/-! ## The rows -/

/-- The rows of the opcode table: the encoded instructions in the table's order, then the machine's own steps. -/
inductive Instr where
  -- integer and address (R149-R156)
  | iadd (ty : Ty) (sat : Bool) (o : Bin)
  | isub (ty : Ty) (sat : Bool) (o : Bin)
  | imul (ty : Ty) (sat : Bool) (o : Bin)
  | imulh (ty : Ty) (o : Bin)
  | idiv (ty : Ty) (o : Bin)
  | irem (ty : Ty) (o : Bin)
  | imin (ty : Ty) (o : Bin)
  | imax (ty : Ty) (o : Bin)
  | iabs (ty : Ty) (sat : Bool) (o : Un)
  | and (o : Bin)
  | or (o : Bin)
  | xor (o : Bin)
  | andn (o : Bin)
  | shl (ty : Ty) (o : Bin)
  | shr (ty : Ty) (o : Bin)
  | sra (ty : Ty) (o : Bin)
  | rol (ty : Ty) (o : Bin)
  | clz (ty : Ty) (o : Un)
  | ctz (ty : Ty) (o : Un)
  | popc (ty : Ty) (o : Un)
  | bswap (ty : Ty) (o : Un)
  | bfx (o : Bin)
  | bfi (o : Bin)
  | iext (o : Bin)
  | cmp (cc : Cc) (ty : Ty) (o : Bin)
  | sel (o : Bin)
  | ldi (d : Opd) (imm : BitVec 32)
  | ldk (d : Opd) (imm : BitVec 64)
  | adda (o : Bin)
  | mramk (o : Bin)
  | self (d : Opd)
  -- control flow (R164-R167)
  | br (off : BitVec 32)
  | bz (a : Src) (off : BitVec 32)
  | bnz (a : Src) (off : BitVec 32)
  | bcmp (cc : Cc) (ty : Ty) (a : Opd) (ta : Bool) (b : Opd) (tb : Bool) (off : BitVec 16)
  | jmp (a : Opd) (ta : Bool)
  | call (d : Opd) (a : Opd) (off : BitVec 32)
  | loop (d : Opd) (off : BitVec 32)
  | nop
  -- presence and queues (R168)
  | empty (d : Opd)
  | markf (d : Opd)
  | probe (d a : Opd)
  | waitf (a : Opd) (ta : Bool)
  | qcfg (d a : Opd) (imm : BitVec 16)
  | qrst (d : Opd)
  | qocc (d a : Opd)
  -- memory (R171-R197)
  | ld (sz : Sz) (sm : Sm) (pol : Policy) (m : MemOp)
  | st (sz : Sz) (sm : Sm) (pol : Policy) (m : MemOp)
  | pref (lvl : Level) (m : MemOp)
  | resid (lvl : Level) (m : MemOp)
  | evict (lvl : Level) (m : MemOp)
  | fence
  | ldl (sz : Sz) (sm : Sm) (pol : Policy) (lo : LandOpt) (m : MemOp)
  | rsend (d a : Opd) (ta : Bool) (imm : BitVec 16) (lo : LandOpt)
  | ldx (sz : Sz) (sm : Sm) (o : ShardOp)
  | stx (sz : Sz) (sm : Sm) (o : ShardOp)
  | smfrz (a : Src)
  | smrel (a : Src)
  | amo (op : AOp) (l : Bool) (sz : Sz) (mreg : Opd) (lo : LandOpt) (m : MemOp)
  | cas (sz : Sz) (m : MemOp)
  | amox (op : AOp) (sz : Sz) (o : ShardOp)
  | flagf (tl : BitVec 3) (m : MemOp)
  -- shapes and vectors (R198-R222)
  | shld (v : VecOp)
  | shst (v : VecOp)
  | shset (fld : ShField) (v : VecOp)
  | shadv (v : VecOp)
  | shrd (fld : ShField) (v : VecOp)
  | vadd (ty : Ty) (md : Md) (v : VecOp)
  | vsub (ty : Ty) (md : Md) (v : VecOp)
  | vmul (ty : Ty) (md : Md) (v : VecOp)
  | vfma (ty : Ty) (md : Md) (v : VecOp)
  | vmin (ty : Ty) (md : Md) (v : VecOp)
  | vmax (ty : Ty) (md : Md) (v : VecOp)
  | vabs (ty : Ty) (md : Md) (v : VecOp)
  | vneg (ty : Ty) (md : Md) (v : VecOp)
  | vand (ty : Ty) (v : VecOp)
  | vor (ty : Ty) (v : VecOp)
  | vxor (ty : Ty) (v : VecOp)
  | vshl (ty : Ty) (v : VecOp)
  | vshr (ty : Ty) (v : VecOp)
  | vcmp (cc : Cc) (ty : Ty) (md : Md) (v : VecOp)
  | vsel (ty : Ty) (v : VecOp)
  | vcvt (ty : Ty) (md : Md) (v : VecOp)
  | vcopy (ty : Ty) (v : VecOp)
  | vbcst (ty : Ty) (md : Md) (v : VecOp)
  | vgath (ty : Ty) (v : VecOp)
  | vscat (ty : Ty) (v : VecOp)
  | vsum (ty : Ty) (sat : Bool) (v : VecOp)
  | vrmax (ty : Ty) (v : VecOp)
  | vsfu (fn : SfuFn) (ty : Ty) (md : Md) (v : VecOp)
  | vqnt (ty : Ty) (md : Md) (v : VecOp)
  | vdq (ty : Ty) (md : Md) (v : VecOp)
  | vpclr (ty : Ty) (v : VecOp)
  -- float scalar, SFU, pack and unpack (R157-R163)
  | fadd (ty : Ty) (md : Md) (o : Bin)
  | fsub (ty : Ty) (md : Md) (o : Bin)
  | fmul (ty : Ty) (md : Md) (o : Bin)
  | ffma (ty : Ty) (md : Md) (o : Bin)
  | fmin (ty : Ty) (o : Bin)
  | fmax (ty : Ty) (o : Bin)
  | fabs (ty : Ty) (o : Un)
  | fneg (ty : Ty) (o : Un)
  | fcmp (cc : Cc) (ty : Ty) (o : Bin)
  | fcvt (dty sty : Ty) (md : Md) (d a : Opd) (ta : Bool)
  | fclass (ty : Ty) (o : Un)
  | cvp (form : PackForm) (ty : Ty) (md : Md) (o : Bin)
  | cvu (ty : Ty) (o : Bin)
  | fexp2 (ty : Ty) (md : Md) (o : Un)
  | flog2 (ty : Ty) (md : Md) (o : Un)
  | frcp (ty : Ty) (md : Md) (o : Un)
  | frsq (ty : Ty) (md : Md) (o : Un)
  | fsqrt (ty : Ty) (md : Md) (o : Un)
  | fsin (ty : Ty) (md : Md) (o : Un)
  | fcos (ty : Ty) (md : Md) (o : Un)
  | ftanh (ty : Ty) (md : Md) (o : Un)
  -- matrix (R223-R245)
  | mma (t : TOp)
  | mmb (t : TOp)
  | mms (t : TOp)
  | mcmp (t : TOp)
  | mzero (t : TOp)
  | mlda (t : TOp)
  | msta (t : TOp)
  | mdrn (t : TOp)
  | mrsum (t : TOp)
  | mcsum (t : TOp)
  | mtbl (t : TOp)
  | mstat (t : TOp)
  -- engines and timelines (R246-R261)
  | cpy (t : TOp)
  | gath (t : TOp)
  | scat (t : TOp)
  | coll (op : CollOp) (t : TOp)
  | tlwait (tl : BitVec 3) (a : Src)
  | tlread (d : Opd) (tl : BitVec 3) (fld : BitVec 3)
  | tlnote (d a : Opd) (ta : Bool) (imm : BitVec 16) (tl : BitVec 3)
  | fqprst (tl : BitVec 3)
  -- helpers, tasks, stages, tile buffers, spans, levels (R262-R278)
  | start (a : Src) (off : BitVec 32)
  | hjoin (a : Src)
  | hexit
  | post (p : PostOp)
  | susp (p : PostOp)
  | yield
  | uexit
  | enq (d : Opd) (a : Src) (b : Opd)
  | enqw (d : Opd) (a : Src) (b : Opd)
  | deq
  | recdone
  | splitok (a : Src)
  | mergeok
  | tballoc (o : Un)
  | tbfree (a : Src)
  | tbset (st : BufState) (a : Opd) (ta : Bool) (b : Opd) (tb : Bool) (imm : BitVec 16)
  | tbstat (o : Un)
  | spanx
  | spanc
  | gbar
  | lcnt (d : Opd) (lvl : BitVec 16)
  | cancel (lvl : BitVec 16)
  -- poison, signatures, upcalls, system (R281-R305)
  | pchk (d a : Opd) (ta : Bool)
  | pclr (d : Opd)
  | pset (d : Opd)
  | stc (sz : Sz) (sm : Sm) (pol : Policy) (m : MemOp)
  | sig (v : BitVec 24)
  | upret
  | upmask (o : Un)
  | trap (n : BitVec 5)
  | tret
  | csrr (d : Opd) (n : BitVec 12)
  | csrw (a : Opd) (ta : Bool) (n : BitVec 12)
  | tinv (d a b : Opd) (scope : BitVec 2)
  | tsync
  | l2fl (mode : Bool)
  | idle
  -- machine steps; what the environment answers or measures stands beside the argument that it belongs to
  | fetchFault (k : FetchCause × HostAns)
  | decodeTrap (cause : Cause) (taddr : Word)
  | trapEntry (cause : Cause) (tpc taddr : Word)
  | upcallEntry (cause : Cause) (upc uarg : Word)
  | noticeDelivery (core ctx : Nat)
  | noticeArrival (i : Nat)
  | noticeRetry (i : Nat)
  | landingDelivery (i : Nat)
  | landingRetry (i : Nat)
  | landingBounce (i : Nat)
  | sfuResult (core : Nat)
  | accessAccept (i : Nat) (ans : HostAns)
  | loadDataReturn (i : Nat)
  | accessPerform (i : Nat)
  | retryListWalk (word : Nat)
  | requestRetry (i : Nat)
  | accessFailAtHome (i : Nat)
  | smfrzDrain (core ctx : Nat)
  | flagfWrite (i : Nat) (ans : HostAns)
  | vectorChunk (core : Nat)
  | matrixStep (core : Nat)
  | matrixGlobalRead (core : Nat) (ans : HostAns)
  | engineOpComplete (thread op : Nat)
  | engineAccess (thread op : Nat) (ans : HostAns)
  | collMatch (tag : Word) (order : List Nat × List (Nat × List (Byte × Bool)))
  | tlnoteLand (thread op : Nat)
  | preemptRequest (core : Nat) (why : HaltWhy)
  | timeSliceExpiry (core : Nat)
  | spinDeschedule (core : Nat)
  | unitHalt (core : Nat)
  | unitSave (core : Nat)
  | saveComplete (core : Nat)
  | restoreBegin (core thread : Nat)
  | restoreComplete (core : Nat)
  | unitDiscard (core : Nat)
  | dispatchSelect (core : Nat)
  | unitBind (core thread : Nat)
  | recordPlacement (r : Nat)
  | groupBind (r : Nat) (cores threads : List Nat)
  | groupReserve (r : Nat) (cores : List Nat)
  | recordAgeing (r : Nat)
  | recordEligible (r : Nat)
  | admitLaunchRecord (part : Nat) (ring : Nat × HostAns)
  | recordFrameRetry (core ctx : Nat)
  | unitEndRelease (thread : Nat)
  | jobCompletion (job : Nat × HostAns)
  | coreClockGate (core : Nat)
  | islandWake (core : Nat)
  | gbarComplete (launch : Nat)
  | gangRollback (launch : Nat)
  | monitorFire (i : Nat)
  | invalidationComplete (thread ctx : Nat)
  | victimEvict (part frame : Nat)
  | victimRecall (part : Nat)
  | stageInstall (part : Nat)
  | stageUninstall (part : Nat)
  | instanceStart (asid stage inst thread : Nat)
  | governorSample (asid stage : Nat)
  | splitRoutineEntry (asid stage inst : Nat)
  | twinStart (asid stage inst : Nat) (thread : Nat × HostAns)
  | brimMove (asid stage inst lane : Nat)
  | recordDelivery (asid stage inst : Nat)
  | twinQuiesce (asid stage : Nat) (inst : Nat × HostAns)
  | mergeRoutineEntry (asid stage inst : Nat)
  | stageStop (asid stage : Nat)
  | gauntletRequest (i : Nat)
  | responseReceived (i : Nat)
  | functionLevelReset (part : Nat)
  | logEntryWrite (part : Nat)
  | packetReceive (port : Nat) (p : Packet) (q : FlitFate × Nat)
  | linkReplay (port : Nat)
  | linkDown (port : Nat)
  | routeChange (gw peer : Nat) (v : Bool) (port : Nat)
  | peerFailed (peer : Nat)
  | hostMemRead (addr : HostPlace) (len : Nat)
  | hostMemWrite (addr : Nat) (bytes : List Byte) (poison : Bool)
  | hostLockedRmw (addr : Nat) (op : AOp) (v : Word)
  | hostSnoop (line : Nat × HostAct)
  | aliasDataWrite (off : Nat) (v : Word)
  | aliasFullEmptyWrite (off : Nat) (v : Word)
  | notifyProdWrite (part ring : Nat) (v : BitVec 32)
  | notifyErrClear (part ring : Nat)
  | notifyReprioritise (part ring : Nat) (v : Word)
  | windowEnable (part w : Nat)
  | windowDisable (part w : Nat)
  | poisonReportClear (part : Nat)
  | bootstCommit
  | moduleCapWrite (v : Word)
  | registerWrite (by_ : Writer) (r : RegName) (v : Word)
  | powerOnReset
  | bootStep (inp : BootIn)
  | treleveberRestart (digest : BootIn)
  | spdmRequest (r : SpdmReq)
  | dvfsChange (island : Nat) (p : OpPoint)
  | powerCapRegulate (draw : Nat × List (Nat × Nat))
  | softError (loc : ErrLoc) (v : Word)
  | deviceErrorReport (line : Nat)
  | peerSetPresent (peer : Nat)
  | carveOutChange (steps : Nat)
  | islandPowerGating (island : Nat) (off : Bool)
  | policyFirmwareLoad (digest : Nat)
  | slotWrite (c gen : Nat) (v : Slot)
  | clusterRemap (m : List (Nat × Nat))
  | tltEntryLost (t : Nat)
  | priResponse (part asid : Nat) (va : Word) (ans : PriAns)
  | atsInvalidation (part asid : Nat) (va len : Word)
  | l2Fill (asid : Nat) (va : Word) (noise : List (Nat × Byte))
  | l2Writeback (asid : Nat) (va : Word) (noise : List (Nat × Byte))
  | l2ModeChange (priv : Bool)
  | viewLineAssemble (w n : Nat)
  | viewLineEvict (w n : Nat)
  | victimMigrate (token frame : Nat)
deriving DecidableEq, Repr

• • • • • • •

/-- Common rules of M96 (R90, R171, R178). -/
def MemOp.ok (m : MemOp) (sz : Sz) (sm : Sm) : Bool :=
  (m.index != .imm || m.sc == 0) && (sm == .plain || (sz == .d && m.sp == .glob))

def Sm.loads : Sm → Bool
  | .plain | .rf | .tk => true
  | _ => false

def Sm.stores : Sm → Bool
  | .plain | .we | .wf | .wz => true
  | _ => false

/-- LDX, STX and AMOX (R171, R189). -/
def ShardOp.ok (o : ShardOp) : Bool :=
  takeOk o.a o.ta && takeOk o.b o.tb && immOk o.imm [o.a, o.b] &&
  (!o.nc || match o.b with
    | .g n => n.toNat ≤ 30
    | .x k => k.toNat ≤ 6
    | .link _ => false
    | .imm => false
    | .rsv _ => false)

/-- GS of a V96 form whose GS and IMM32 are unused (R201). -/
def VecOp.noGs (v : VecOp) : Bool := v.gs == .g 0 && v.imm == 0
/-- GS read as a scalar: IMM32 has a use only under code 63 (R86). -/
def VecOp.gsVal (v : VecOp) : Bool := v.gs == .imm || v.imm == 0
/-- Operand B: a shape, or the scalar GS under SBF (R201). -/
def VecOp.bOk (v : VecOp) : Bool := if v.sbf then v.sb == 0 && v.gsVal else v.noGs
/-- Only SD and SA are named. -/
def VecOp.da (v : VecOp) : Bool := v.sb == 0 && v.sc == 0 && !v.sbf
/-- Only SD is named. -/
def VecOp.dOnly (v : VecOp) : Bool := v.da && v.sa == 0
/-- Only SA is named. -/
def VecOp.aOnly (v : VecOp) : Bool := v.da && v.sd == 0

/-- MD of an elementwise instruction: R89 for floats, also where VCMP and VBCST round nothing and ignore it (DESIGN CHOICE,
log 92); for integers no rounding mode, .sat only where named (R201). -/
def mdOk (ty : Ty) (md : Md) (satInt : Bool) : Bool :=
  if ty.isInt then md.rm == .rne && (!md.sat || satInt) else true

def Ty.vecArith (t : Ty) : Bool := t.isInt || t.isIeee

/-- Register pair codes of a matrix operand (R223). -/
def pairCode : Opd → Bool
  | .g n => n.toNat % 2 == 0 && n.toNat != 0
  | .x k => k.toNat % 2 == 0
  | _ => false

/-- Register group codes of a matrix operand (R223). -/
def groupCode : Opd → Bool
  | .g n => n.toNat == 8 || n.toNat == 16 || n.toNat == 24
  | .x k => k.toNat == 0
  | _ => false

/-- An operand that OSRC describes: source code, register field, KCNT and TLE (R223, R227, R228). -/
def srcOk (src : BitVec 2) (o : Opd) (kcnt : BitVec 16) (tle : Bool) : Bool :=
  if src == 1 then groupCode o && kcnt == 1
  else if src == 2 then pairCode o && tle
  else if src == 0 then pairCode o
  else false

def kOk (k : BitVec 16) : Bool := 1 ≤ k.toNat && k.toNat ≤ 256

• • • • • • •

● Description of the task
In the entries above, find the line holding "The rows -/" and the line holding "(a : Opd) (off : BitVec 32)", then retype exactly those two lines and every line between them, and nothing else.

● Your solution
/-! ## The rows -/

/-- The rows of the opcode table: the encoded instructions in the table's order, then the machine's own steps. -/
inductive Instr where
  -- integer and address (R149-R156)
  | iadd (ty : Ty) (sat : Bool) (o : Bin)
  | isub (ty : Ty) (sat : Bool) (o : Bin)
  | imul (ty : Ty) (sat : Bool) (o : Bin)
  | imulh (ty : Ty) (o : Bin)
  | idiv (ty : Ty) (o : Bin)
  | irem (ty : Ty) (o : Bin)
  | imin (ty : Ty) (o : Bin)
  | imax (ty : Ty) (o : Bin)
  | iabs (ty : Ty) (sat : Bool) (o : Un)
  | and (o : Bin)
  | or (o : Bin)
  | xor (o : Bin)
  | andn (o : Bin)
  | shl (ty : Ty) (o : Bin)
  | shr (ty : Ty) (o : Bin)
  | sra (ty : Ty) (o : Bin)
  | rol (ty : Ty) (o : Bin)
  | clz (ty : Ty) (o : Un)
  | ctz (ty : Ty) (o : Un)
  | popc (ty : Ty) (o : Un)
  | bswap (ty : Ty) (o : Un)
  | bfx (o : Bin)
  | bfi (o : Bin)
  | iext (o : Bin)
  | cmp (cc : Cc) (ty : Ty) (o : Bin)
  | sel (o : Bin)
  | ldi (d : Opd) (imm : BitVec 32)
  | ldk (d : Opd) (imm : BitVec 64)
  | adda (o : Bin)
  | mramk (o : Bin)
  | self (d : Opd)
  -- control flow (R164-R167)
  | br (off : BitVec 32)
  | bz (a : Src) (off : BitVec 32)
  | bnz (a : Src) (off : BitVec 32)
  | bcmp (cc : Cc) (ty : Ty) (a : Opd) (ta : Bool) (b : Opd) (tb : Bool) (off : BitVec 16)
  | jmp (a : Opd) (ta : Bool)
  | call (d : Opd) (a : Opd) (off : BitVec 32)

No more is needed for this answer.